History

United Kingdom
- Name: Test
- Builder: Cammell Laird, Birkenhead
- Laid down: December 1904
- Launched: 6 May 1905
- Acquired: 1908 – 1909 Naval Estimates
- Commissioned: December 1905
- Out of service: Laid up in reserve 1919
- Fate: 30 August 1919 sold to Loveridge and Company for breaking

General characteristics
- Class & type: Laird-type River-class destroyer
- Displacement: 550 long tons (559 t) standard; 625 long tons (635 t) full load; 226 ft 6 in (69.04 m) o/a; 23 ft 9 in (7.24 m) Beam; 7 ft 9 in (2.36 m) Draught;
- Propulsion: 4 × Yarrow type water tube boiler; 2 × Parsons steam turbines, 7,000 ihp (5,200 kW), 2 shafts;
- Speed: 25.5 kn (47.2 km/h)
- Range: 140 tons coal; 1,870 nmi (3,460 km) at 11 kn (20 km/h);
- Complement: 70 officers and men
- Armament: 1 × QF 12-pounder 12 cwt Mark I, mounting P Mark I; 3 × QF 12-pounder 8 cwt, mounting G Mark I; 2 × single tubes for 18-inch (450mm) torpedoes;

Service record
- Part of: 3rd Destroyer Flotilla - Apr 1909; 5th Destroyer Flotilla - 1912; Assigned E Class - Aug 1912 - Oct 1913; 9th Destroyer Flotilla - 1914; 7th Destroyer Flotilla - Aug 1915;
- Operations: World War I 1914 - 1918

= HMS Test (1905) =

British Navy vessel

HMS Test was a Laird-type River-class destroyer purchased by the Royal Navy under the 1908–1909 Naval Estimates in December 1909. Named after the River Test in southern England by the city of Southampton, she was the first ship to carry this name in the Royal Navy.

==Construction==

Built on speculation, she was laid down in December 1904 at the Cammell Laird shipyard at Birkenhead and launched on 6 May 1905. She was purchased and completed in December 1909.

==Pre-War==

On 30 August 1912 the Admiralty directed all destroyer classes were to be designated by alpha characters starting with the letter 'A'. The ships of the River class were assigned to the E class. After 30 September 1913, she was known as an E-class destroyer and had the letter ‘E’ painted on the hull below the bridge area and on either the fore or aft funnel.

==World War I==
In early 1914 when displaced by G-class destroyers she joined the 9th Destroyer Flotilla based at Chatham tendered to HMS St George. The 9th Flotilla was a patrol flotilla tasked with anti-submarine and counter-mining patrols in the Firth of Forth area.

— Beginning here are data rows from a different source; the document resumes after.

-- ==== Sys2Proof/Laws/Memory.lean ====
section
/-! SUPPORT. What each operation on the byte memories may do: it keeps the canonical form and every blown fuse. -/
namespace Sys2Proof.Machine

/-! ### The relation -/

/-- The second memories are canonical where the first are, and keep every blown fuse. -/
structure Memories.Kept (m m' : Memories) : Prop where
  wf : m.wf = true → m'.wf = true
  fuses : m.FusesKept m'

theorem FuseKept.refl (a : List Host.Cell) : FuseKept a a := fun _ _ h => h

theorem FuseKept.trans {a b c : List Host.Cell} (h : FuseKept a b) (k : FuseKept b c) : FuseKept a c :=
  fun x i e => k x i (h x i e)

theorem Memories.Kept.refl (m : Memories) : m.Kept m := ⟨id, FuseKept.refl _, FuseKept.refl _⟩

theorem Memories.Kept.trans {a b c : Memories} (h : a.Kept b) (k : b.Kept c) : a.Kept c :=
  ⟨fun x => k.wf (h.wf x), h.fuses.1.trans k.fuses.1, h.fuses.2.trans k.fuses.2⟩

theorem Memories.kept_store (m : Memories) {l : List Host.Cell} (h : Memory.wf m.store = true → Memory.wf l = true) :
    m.Kept { m with store := l } := by
  refine ⟨fun w => ?_, FuseKept.refl _, FuseKept.refl _⟩
  rw [Memories.wf_iff] at *
  exact ⟨h w.1, w.2⟩

theorem Memories.kept_flash (m : Memories) {l : List Host.Cell} (h : Memory.wf m.flash = true → Memory.wf l = true) :
    m.Kept { m with flash := l } := by
  refine ⟨fun w => ?_, FuseKept.refl _, FuseKept.refl _⟩
  rw [Memories.wf_iff] at *
  exact ⟨w.1, w.2.1, w.2.2.1, h w.2.2.2.1, w.2.2.2.2⟩

theorem Memories.kept_head (m : Memories) {l : List Host.Cell} (h : Memory.wf m.head = true → Memory.wf l = true) :
    m.Kept { m with head := l } := by
  refine ⟨fun w => ?_, FuseKept.refl _, FuseKept.refl _⟩
  rw [Memories.wf_iff] at *
  exact ⟨w.1, w.2.1, w.2.2.1, w.2.2.2.1, h w.2.2.2.2⟩

/-! ### The flash and the fuses -/

theorem wf_flashProgram {m : List Host.Cell} (a : Nat) (l : List Nat) (h : Memory.wf m = true) :
    Memory.wf (flashProgram m a l) = true := wf_mwrite a _ h

theorem wf_flashErase {m : List Host.Cell} (a n : Nat) (h : Memory.wf m = true) : Memory.wf (flashErase m a n) = true :=
  wf_filter _ h

theorem wf_blow (stuck : List Nat) {m : List Host.Cell} (a : Nat) (l : List Nat) (h : Memory.wf m = true) :
    Memory.wf (blow stuck m a l) = true := by
  induction l generalizing m a with
  | nil => exact h
  | cons b l ih => exact ih (a + 1) (wf_mset a _ h)

theorem kept_blow (stuck : List Nat) (m : List Host.Cell) (a : Nat) (l : List Nat) : FuseKept m (blow stuck m a l) := by
  induction l generalizing m a with
  | nil => exact FuseKept.refl m
  | cons b l ih =>
    refine FuseKept.trans ?_ (ih _ (a + 1))
    intro x i hx
    rw [mget_mset]
    split
    · rename_i e
      subst e
      have hi : i < 8 := BitVec.lt_of_getLsbD hx
      simp only [BitVec.getLsbD_ofNat, hi, decide_true, Bool.true_and, Nat.testBit_or, Bool.or_eq_true]
      exact Or.inl (by simpa [BitVec.getLsbD] using hx)
    · exact hx
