-- ==== Sys2Proof/Tests/Slice0.lean ====
section
/-! SUPPORT. Tests on small states, and for every statement with premises a witness: a concrete state and operands that meet
them. Expected results come from the spec's tables and worked examples, or were reckoned by hand from its rules. -/
namespace Sys2Proof.Tests
open Sys2Proof.Machine

set_option Elab.async false

/-! ### Operands -/

def goodQdp : QdpHdr := { srcIp := 1, srcPort := 1, session := 0 }
def badQdp : QdpHdr := { srcIp := 1, srcPort := 1, session := 65536 }
def goodQpt : QptHdr := { srcIp := 1, srcPort := 1, session := 0 }
def badQpt : QptHdr := { srcIp := 1, srcPort := 1, session := 0, stream := 256 }
def goodCsi : CsiHdr := { port := 3, vc := 3 }
def badCsi : CsiHdr := { port := 3, vc := 4 }
def goodHall : HallHdr := { port := 1 }
def badHall : HallHdr := { port := 2 }
def badRead : ReadItem := { index := 65536, sub := 0 }
def badItem : WriteItem := { index := 0, sub := 0, ty := 1, value := [256] }
def goodUsdo : UsdoReq := { write := true, index := 0x2400, sub := 9 }
def badUsdo : UsdoReq := { write := true, index := 0x2400, sub := 256 }
def goodEth : EthFrame := { dst := 1, src := 2 }
def badEth : EthFrame := { dst := 2 ^ 48, src := 2 }
def goodPantry : PantryReq := { addr := 0 }
def badPantry : PantryReq := { addr := 0, who := 5 }
def badBoot : BootArgs := { straps := [(0, 0)] }
def goodPm : PmRead := { word := 0 }
def badPm : PmRead := { word := 65536 }
def goodBox : MbHdr := { w := 3, slot := 7 }
def badBox : MbHdr := { w := 4, slot := 7 }
def badTrain : HallTrain := { peaking := [16] }

/-! ### States -/

/-- The device after boot with every domain and Porch port 0 on. -/
def ready : State := { State.reset with
  dev := (({ pwr := { phase := .steady } } : Device).setRegN Reg.DOMAIN_ON (2 ^ 57 - 1)).setReg Reg.PORCH_PORT_STATE 4 }

/-- `s` with the number `v` in force under the key `k`. -/
def withReg (s : State) (k : Nat) (v : Int) : State := { s with dev := s.dev.setReg k v }

def running : State := withReg ready Reg.PWR_STATE 0
def stopped : State := withReg running Reg.SCHED_STATE 2

/-- With group 0 within FIRE_SCOPE and ON, and in a drop test's DT_GROUPS. -/
def dropReady : State := withReg (withReg (withReg stopped Reg.FIRE_SCOPE 1) Reg.HG_STATE 4) Reg.DT_GROUPS 1

/-- TB0 has counted 1 ns, and the alarm is set for it. -/
def alarmDue : State :=
  let s := withReg ready Reg.WAKE_TB0_NS 1
  { s with dev := { s.dev with time := { tb0 := 2 ^ 32 } } }

/-- The web has moved by just WAKE_COUNTS, backwards. -/
def movedState : State :=
  let s := withReg ready Reg.WAKE_COUNTS 16
  { s with dev := { s.dev with pos := { p0 := { c := -16 } } } }

/-- A fuse supply is present. -/
def vppState : State := withReg ready Reg.FUSE_VPP_PRESENT 1

/-- One byte, 81h, for OEM_KEY_HASH's first. -/
def progOne : List Nat := withCheck ([112, 0, 1, 0, 0, 0, 0, 0] ++ [0x81])

/-- Parameter set 1 for frame 10 without sensor writes. -/
def pset1 : List Nat := withCheck ([0x51, 0x57, 1, 0] ++ leBytes 2 1 ++ [0, 0] ++ leBytes 4 10 ++ [0, 0, 0, 0] ++
  List.replicate 8 0 ++ leBytes 2 4096 ++ leBytes 2 4096 ++ leBytes 2 4096 ++ [0, 0] ++ List.replicate 18 0 ++ [0, 0])

/-- A frame of 14 bytes for port 0 at 1 s. -/
def launch1 : List Nat := withCheck (leBytes 8 1000000000 ++ leBytes 4 7 ++ [0, 0] ++ leBytes 2 14 ++ List.replicate 14 0xFF)

/-- A P-384 public key of a test key pair. -/
def imageKey : List Nat := (leBytes 97 0x040E2A6DEC9D2B66068F44D66230316468F879062B0062F6E64C81263EEF27C80980C2B9DDD0434C02BD5A3759B069920F6B9F3967B78CD7E64532A1961333DF2B0C0BB4935D975524971656187DC2513BE780A0A11B855499043962C35F90B308).reverse

/-- Its signature over the first 161 bytes of `houseImg`. -/
def imageSig : List Nat := (leBytes 96 0xCA983BE4AFA6C90737A309879B95CF56FEF60C979B3E43076334BC4802932581C5A2D5DBCB2D6470DDB2236E9460929E2B13D28E3DBB27936C53EF6F40597946BC65CC0A12495DF9A91C97F288DBA6399F58563D4EB8336A4C68AA1A2C0861AE).reverse

/-- SHA-384 of no bytes (FIPS 180-4). -/
def emptyHash : List Nat := (leBytes 48 0x38B060A751AC96384CD9327EB1B1E36A21FDB71114BE07434C0CC7BF63F6E1DA274EDEBFE76F65FBD51AD2F14898B95B).reverse

/-- SHA-384 of imageKey, reckoned outside the model. -/
def keyHash : List Nat := (leBytes 48 0x76A6C29DBAB9334948E3095AD88859F0317BBC16949BD42B41C01DCCB661158B038DA0251A3CC6947665788306F14416).reverse


/-- A house image without a body, VERSION 1, signed with Afiervo's key slot 0. -/
def houseImg : List Nat := [0x51, 0x49, 1, 0, 1, 0, 0, 0] ++ List.replicate 8 0 ++ emptyHash ++ imageKey ++ imageSig ++
  List.replicate 7 0

/-- The Foundation shadow holds that key's hash. -/
def keyedState : State := { ready with dev := { ready.dev with shadow := List.replicate 16 0 ++ keyHash } }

On 16 December 1914 under division leader Doon along with Waveney, Test and Moy were sent to patrol off Hartlepool. During the German battle-cruiser raid on Hartlepool, she was undamaged and suffered no casualties during the engagement.

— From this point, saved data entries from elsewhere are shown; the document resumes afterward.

-- ==== Sys2Proof/Machine/State.lean ====
section
/-! DEFINITION. The state of the machine: one instance of each module type, with its configuration record and its
registers (10_state.md R15 to R25), the driver's program (30_encoding.md R58), the run's observation (70 R126), and the
reasons a step can stop (60_exceptions.md R98). -/

namespace Sys2Proof.Machine

/-- What the model does where the hardware's behaviour rests on nothing the spec fixes (log entry 2). `model`: the
spec's model, which faults with `IllegalCommand` or `Uninitialized` (R101, R102). `hardware`: the spec's hardware,
which raises nothing (90_conflicts.md C3): it runs on the unspecified value a register holds (R25, R102), and a reserved
command leaves implementation-defined contents (R56, I1). Nothing changes it during a run. -/
inductive View where
  | model | hardware
  deriving DecidableEq, Repr

/-- `res_v_o` and `res_o` as sampled in one cycle, R53. -/
structure ResPort where
  valid : Bool
  bit : Bool
  deriving DecidableEq, Repr

/-- An `LFSR` instance: configuration (R15), state register (R21), initialized marker (R25), and whether its first reset
has happened (R102, R115, R117; log entry 17). -/
structure Lfsr where
  cfg : LfsrConfig
  S : BitVec cfg.N
  init : Bool
  wasReset : Bool
  deriving DecidableEq, Repr

/-- An `NLF` instance: configuration only, it has no state (R23, R29). -/
structure Nlf where
  cfg : NlfConfig
  deriving DecidableEq, Repr

/-- A `CG` instance: configuration, the state registers of its three `LFSR`s, one initialized marker (R22, R25), and
whether its first reset has happened (R102, R115, R117; log entry 17). -/
structure Cg where
  cfg : CgConfig
  S0 : BitVec cfg.N
  S1 : BitVec cfg.N
  S2 : BitVec cfg.N
  init : Bool
  wasReset : Bool
  deriving DecidableEq, Repr

/-- An `FR` instance: configuration, the state register of its `LFSR`, initialized marker (R23, R25). Nothing but its
reset sets the marker, so the marker itself says whether the first reset has happened (R115). -/
structure Fr where
  cfg : FrConfig
  S : BitVec cfg.N
  init : Bool
  deriving DecidableEq, Repr

/-- The machine: one instance of each module type (R1, R26; log entry 5), the driver's command list and index (R58), the
bits observed so far in order, each with the module type that returned it (R126), the result port in the last cycle
(R53), the view, and the number of free values used (log entry 3). -/
structure State where
  lfsr : Lfsr
  nlf : Nlf
  cg : Cg
  fr : Fr
  program : List PortDrive
  pc : Nat
  results : List (ModuleType × Bool)
  res : ResPort
  view : View
  drawn : Nat
  deriving DecidableEq, Repr

/-- The two commands that read a register, R25. -/
inductive ReadCommand where
  | step | eval
  deriving DecidableEq, Repr

/-- The model faults, with the information R98 records. Each is raised before anything is written (R107). -/
inductive Fault where
  /-- Code 5, R101: raised by a reserved op in the model's view. Safe: it refuses runs the hardware may complete. -/
  | illegalCommand (m : ModuleType) (op : OpCode) (pc : Nat)
  /-- Code 6, R102: raised by `STEP` or `EVAL` while `init` is false in the model's view. Safe: it refuses runs the
  hardware completes. -/
  | uninitialized (m : ModuleType) (c : ReadCommand) (pc : Nat)
  deriving DecidableEq, Repr

/-- What `InvalidLength` records, R98: the register length of an elaboration, or the operand of a command with its
port and program index (R105). -/
inductive LengthError where
  | register (n : Int)
  | operand (port : DataPort) (v : Operand) (pc : Nat)
  deriving DecidableEq, Repr

/-- A tap set as it is given to elaboration: a mask, or a list of positions (R17). -/
inductive TapSpec where
  | mask (t : Nat)
  | positions (l : List Int)
  deriving DecidableEq, Repr

/-- The refusals: the configuration or the command does not exist (R105). -/
inductive Refusal where
  /-- An instruction with no meaning yet. No arm of exec answers it. Safe. -/
  | notModelled (mnemonic : String)
  /-- Code 1, R99: raised by elaboration with `N < 1`, and by `LFSR.LOAD`, `LFSR.LOAD_RANDOM`, `CG.SET_STATE`, `FR.RESET`
  and `NLF.EVAL` with an operand that does not denote exactly `N` bits. Safe: no such command exists in hardware. -/
  | invalidLength (e : LengthError)
  /-- Code 2, R103: raised by elaboration; the register number (0, 1, 2 for `CG`, R98; 0 for `LFSR` and `FR`, log entry 19)
  and the tap set. Safe: no such configuration exists. -/
  | invalidTapSet (register : Nat) (taps : TapSpec)
  /-- Code 3, R100: raised by elaboration; the monomial's index and the position. Safe: no such configuration exists. -/
  | invalidMonomial (j : Nat) (position : Int)
  /-- Code 4, R104: raised by elaboration; the list. Safe: no such configuration exists. -/
  | invalidTruthTable (tt : List Int)
  deriving DecidableEq, Repr

/-- A step's outcome. -/
abbrev Result := Host.Outcome State Fault Refusal

/-- The machine right after a reset of every instance (R33), no command presented yet. `LFSR` and `CG` are not
initialized; `FR` holds the draw of its reset cycle. The configurations are those of 95_test_vectors.md (P1, L2-CG-1,
L2-FR-1) and the draw is that of R113's example (log entry 4); the registers R33 leaves unspecified are named 0 (log
entry 6). The program is empty: a program is loaded from outside (log entry 7). -/
def State.reset : State where
  lfsr := { cfg := { N := 4, T := 0b1011, F := [0b0101] }, S := 0, init := false, wasReset := true }
  nlf := { cfg := { N := 4, F := [0b0011, 0b0100, 0b1011] } }
  cg := { cfg := { N := 4, T0 := 0b0011, T1 := 0b1001, T2 := 0b1011, TT := 0xC5 },
          S0 := 0, S1 := 0, S2 := 0, init := false, wasReset := true }
  fr := { cfg := { N := 4, T := 0b0011, F := [0b0011, 0b0100, 0b1011] }, S := 0b1001, init := true }
  program := []
  pc := 0
  results := []
  res := { valid := false, bit := false }
  view := .model
  drawn := 0

end Sys2Proof.Machine
end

In August 1915 with the amalgamation of the 9th and 7th Flotillas she was deployed to the 7th Destroyer Flotilla based at the River Humber. She remained employed on the Humber Patrol participating in counter-mining operations and anti-submarine patrols for the remainder of the war.

==Disposition==
In 1919 Test was paid off and laid up in reserve awaiting disposal. On 30 August 1919 she was sold to Loveridge and Company for breaking.

==Pennant numbers==

| Pennant Number | From | To |
|---|---|---|
| N34 | 6 Dec 1914 | 1 Sep 1915 |
| D32 | 1 Sep 1915 | 1 Jan 1918 |
| D87 | 1 Jan 1918 | 13 Sep 1918 |
| H84 | 13 Sep 1918 | 30 Aug 1919 |

==Bibliography==
- Dittmar, F.J. (1972). "British Warships 1914–1919"
- Friedman, Norman (2009). "British Destroyers: From Earliest Days to the Second World War"
- Gardiner, Robert (1985). "Conway's All The World's Fighting Ships 1906–1921"
- Manning, T. D. (1961). "The British Destroyer"
- March, Edgar J. (1966). "British Destroyers: A History of Development, 1892–1953; Drawn by Admiralty Permission From Official Records & Returns, Ships' Covers & Building Plans"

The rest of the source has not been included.